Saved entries
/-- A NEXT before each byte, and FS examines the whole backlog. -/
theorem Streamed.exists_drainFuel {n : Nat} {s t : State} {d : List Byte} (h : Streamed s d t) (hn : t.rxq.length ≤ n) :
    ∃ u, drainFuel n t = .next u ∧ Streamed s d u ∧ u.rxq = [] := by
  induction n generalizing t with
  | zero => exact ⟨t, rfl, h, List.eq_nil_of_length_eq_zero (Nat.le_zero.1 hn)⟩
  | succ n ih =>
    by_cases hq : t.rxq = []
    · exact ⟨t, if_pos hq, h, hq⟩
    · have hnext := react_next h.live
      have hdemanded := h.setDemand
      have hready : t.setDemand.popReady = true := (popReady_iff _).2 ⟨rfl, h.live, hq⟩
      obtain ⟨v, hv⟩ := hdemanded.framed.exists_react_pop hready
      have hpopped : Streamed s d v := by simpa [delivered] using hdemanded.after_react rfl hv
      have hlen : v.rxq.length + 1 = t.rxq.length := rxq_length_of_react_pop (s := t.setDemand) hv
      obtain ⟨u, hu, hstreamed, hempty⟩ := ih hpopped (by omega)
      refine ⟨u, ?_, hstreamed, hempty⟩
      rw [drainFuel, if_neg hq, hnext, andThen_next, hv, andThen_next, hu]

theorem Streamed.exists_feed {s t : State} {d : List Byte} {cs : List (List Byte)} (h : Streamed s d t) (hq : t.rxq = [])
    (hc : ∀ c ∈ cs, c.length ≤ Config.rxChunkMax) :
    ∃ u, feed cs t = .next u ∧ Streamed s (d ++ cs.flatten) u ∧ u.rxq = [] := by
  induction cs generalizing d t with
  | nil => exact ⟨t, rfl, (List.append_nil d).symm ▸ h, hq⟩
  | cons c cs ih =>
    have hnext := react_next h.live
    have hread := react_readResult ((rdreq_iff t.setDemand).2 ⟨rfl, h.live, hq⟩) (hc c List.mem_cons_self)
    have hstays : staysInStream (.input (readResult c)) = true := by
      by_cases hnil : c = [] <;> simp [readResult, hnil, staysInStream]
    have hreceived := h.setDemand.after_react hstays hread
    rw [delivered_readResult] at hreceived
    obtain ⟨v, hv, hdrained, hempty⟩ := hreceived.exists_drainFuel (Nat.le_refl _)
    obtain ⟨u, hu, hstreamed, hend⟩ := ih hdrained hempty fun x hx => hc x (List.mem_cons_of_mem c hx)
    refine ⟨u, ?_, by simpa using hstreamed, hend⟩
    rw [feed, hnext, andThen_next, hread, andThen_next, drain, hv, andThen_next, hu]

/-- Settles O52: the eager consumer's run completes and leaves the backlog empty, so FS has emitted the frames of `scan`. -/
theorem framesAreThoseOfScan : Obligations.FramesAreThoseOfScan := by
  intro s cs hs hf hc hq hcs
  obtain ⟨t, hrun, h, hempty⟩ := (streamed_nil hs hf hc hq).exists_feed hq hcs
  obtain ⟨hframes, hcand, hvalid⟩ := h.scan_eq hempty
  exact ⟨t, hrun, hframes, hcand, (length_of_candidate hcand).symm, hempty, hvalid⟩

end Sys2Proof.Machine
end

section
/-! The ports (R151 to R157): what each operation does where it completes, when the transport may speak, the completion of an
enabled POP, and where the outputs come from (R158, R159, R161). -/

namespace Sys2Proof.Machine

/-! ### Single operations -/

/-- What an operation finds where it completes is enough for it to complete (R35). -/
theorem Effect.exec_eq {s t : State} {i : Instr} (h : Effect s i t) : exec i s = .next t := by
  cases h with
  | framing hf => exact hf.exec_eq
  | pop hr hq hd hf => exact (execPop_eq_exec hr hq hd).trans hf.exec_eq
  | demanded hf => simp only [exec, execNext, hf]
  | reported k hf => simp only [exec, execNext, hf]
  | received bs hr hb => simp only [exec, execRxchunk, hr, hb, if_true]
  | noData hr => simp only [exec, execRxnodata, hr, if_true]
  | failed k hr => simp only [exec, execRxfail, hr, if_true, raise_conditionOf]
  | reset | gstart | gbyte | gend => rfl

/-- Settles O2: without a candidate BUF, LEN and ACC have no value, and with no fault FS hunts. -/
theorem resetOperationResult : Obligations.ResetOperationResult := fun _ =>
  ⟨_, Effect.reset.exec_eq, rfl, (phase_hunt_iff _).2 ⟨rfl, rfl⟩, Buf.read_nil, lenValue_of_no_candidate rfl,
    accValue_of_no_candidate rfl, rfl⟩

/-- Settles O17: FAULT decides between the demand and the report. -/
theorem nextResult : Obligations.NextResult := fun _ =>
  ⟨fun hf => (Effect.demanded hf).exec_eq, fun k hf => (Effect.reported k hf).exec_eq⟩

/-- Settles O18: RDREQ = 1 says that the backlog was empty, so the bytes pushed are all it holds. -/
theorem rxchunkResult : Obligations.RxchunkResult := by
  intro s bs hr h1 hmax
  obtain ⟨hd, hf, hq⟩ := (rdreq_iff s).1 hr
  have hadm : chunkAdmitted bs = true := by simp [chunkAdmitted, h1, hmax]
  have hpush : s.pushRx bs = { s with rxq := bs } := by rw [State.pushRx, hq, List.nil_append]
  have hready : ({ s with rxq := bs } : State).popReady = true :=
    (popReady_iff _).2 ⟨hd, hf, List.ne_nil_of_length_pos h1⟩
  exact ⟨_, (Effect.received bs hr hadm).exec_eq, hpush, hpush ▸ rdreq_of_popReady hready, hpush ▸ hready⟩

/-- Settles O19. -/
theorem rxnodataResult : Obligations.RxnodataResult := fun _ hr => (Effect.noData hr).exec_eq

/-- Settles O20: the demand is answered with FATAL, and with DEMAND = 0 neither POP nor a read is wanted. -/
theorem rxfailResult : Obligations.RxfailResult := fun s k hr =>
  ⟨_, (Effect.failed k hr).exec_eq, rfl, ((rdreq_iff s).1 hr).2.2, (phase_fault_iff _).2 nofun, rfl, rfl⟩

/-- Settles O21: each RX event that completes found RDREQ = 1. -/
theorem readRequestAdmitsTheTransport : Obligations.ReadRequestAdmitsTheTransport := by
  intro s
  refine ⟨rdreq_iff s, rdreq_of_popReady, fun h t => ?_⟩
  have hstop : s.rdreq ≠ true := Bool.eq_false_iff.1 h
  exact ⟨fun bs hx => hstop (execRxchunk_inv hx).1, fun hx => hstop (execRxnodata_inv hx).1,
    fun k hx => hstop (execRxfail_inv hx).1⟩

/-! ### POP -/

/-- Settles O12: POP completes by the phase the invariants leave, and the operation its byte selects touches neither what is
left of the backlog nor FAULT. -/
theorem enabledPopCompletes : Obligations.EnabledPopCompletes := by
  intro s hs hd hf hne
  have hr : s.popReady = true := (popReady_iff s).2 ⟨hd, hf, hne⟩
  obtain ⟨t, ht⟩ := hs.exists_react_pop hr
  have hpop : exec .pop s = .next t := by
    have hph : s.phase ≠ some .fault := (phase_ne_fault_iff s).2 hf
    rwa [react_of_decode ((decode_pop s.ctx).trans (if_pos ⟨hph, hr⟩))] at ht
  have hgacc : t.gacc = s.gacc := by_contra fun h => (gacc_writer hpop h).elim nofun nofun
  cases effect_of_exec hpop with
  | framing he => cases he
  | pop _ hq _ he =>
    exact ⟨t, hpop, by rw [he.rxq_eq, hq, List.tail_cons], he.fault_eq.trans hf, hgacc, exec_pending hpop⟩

Problem requirements: The records above must be transcribed line for line, exactly.

Your solution:
/-- A NEXT before each byte, and FS examines the whole backlog. -/
theorem Streamed.exists_drainFuel {n : Nat} {s t : State} {d : List Byte} (h : Streamed s d t) (hn : t.rxq.length ≤ n) :
    ∃ u, drainFuel n t = .next u ∧ Streamed s d u ∧ u.rxq = [] := by
  induction n generalizing t with
  | zero => exact ⟨t, rfl, h, List.eq_nil_of_length_eq_zero (Nat.le_zero.1 hn)⟩
  | succ n ih =>
    by_cases hq : t.rxq = []
    · exact ⟨t, if_pos hq, h, hq⟩
    · have hnext := react_next h.live
      have hdemanded := h.setDemand
      have hready : t.setDemand.popReady = true := (popReady_iff _).2 ⟨rfl, h.live, hq⟩
      obtain ⟨v, hv⟩ := hdemanded.framed.exists_react_pop hready
      have hpopped : Streamed s d v := by simpa [delivered] using hdemanded.after_react rfl hv
      have hlen : v.rxq.length + 1 = t.rxq.length := rxq_length_of_react_pop (s := t.setDemand) hv
      obtain ⟨u, hu, hstreamed, hempty⟩ := ih hpopped (by omega)
      refine ⟨u, ?_, hstreamed, hempty⟩
      rw [drainFuel, if_neg hq, hnext, andThen_next, hv, andThen_next, hu]

theorem Streamed.exists_feed {s t : State} {d : List Byte} {cs : List (List Byte)} (h : Streamed s d t) (hq : t.rxq = [])
    (hc : ∀ c ∈ cs, c.length ≤ Config.rxChunkMax) :
    ∃ u, feed cs t = .next u ∧ Streamed s (d ++ cs.flatten) u ∧ u.rxq = [] := by
  induction cs generalizing d t with
  | nil => exact ⟨t, rfl, (List.append_nil d).symm ▸ h, hq⟩
  | cons c cs ih =>
    have hnext := react_next h.live
    have hread := react_readResult ((rdreq_iff t.setDemand).2 ⟨rfl, h.live, hq⟩) (hc c List.mem_cons_self)
    have hstays : staysInStream (.input (readResult c)) = true := by
      by_cases hnil : c = [] <;> simp [readResult, hnil, staysInStream]
    have hreceived := h.setDemand.after_react hstays hread
    rw [delivered_readResult] at hreceived
    obtain ⟨v, hv, hdrained, hempty⟩ := hreceived.exists_drainFuel (Nat.le_refl _)
    obtain ⟨u, hu, hstreamed, hend⟩ := ih hdrained hempty fun x hx => hc x (List.mem_cons_of_mem c hx)
    refine ⟨u, ?_, by simpa using hstreamed, hend⟩
    rw [feed, hnext, andThen_next, hread, andThen_next, drain, hv, andThen_next, hu]

/-- Settles O52: the eager consumer's run completes and leaves the backlog empty, so FS has emitted the frames of `scan`. -/
theorem framesAreThoseOfScan : Obligations.FramesAreThoseOfScan := by
  intro s cs hs hf hc hq hcs
  obtain ⟨t, hrun, h, hempty⟩ := (streamed_nil hs hf hc hq).exists_feed hq hcs
  obtain ⟨hframes, hcand, hvalid⟩ := h.scan_eq hempty
  exact ⟨t, hrun, hframes, hcand, (length_of_candidate hcand).symm, hempty, hvalid⟩

end Sys2Proof.Machine
end

section
/-! The ports (R151 to R157): what each operation does where it completes, when the transport may speak, the completion of an
enabled POP, and where the outputs come from (R158, R159, R161). -/

namespace Sys2Proof.Machine

/-! ### Single operations -/

/-- What an operation finds where it completes is enough for it to complete (R35). -/
theorem Effect.exec_eq {s t : State} {i : Instr} (h : Effect s i t) : exec i s = .next t := by
  cases h with
  | framing hf => exact hf.exec_eq
  | pop hr hq hd hf => exact (execPop_eq_exec hr hq hd).trans hf.exec_eq
  | demanded hf => simp only [exec, execNext, hf]
  | reported k hf => simp only [exec, execNext, hf]
  | received bs hr hb => simp only [exec, execRxchunk, hr, hb, if_true]
  | noData hr => simp only [exec, execRxnodata, hr, if_true]
  | failed k hr => simp only [exec, execRxfail, hr, if_true, raise_conditionOf]
  | reset | gstart | gbyte | gend => rfl

/-- Settles O2: without a candidate BUF, LEN and ACC have no value, and with no fault FS hunts. -/
theorem resetOperationResult : Obligations.ResetOperationResult := fun _ =>
  ⟨_, Effect.reset.exec_eq, rfl, (phase_hunt_iff _).2 ⟨rfl, rfl⟩, Buf.read_nil, lenValue_of_no_candidate rfl,
    accValue_of_no_candidate rfl, rfl⟩

/-- Settles O17: FAULT decides between the demand and the report. -/
theorem nextResult : Obligations.NextResult := fun _ =>
  ⟨fun hf => (Effect.demanded hf).exec_eq, fun k hf => (Effect.reported k hf).exec_eq⟩

/-- Settles O18: RDREQ = 1 says that the backlog was empty, so the bytes pushed are all it holds. -/
theorem rxchunkResult : Obligations.RxchunkResult := by
  intro s bs hr h1 hmax
  obtain ⟨hd, hf, hq⟩ := (rdreq_iff s).1 hr
  have hadm : chunkAdmitted bs = true := by simp [chunkAdmitted, h1, hmax]
  have hpush : s.pushRx bs = { s with rxq := bs } := by rw [State.pushRx, hq, List.nil_append]
  have hready : ({ s with rxq := bs } : State).popReady = true :=
    (popReady_iff _).2 ⟨hd, hf, List.ne_nil_of_length_pos h1⟩
  exact ⟨_, (Effect.received bs hr hadm).exec_eq, hpush, hpush ▸ rdreq_of_popReady hready, hpush ▸ hready⟩

/-- Settles O19. -/
theorem rxnodataResult : Obligations.RxnodataResult := fun _ hr => (Effect.noData hr).exec_eq

/-- Settles O20: the demand is answered with FATAL, and with DEMAND = 0 neither POP nor a read is wanted. -/
theorem rxfailResult : Obligations.RxfailResult := fun s k hr =>
  ⟨_, (Effect.failed k hr).exec_eq, rfl, ((rdreq_iff s).1 hr).2.2, (phase_fault_iff _).2 nofun, rfl, rfl⟩

/-- Settles O21: each RX event that completes found RDREQ = 1. -/
theorem readRequestAdmitsTheTransport : Obligations.ReadRequestAdmitsTheTransport := by
  intro s
  refine ⟨rdreq_iff s, rdreq_of_popReady, fun h t => ?_⟩
  have hstop : s.rdreq ≠ true := Bool.eq_false_iff.1 h
  exact ⟨fun bs hx => hstop (execRxchunk_inv hx).1, fun hx => hstop (execRxnodata_inv hx).1,
    fun k hx => hstop (execRxfail_inv hx).1⟩

/-! ### POP -/

/-- Settles O12: POP completes by the phase the invariants leave, and the operation its byte selects touches neither what is
left of the backlog nor FAULT. -/
theorem enabledPopCompletes : Obligations.EnabledPopCompletes := by
  intro s hs hd hf hne
  have hr : s.popReady = true := (popReady_iff s).2 ⟨hd, hf, hne⟩
  obtain ⟨t, ht⟩ := hs.exists_react_pop hr
  have hpop : exec .pop s = .next t := by
    have hph : s.phase ≠ some .fault := (phase_ne_fault_iff s).2 hf
    rwa [react_of_decode ((decode_pop s.ctx).trans (if_pos ⟨hph, hr⟩))] at ht
  have hgacc : t.gacc = s.gacc := by_contra fun h => (gacc_writer hpop h).elim nofun nofun
  cases effect_of_exec hpop with
  | framing he => cases he
  | pop _ hq _ he =>
    exact ⟨t, hpop, by rw [he.rxq_eq, hq, List.tail_cons], he.fault_eq.trans hf, hgacc, exec_pending hpop⟩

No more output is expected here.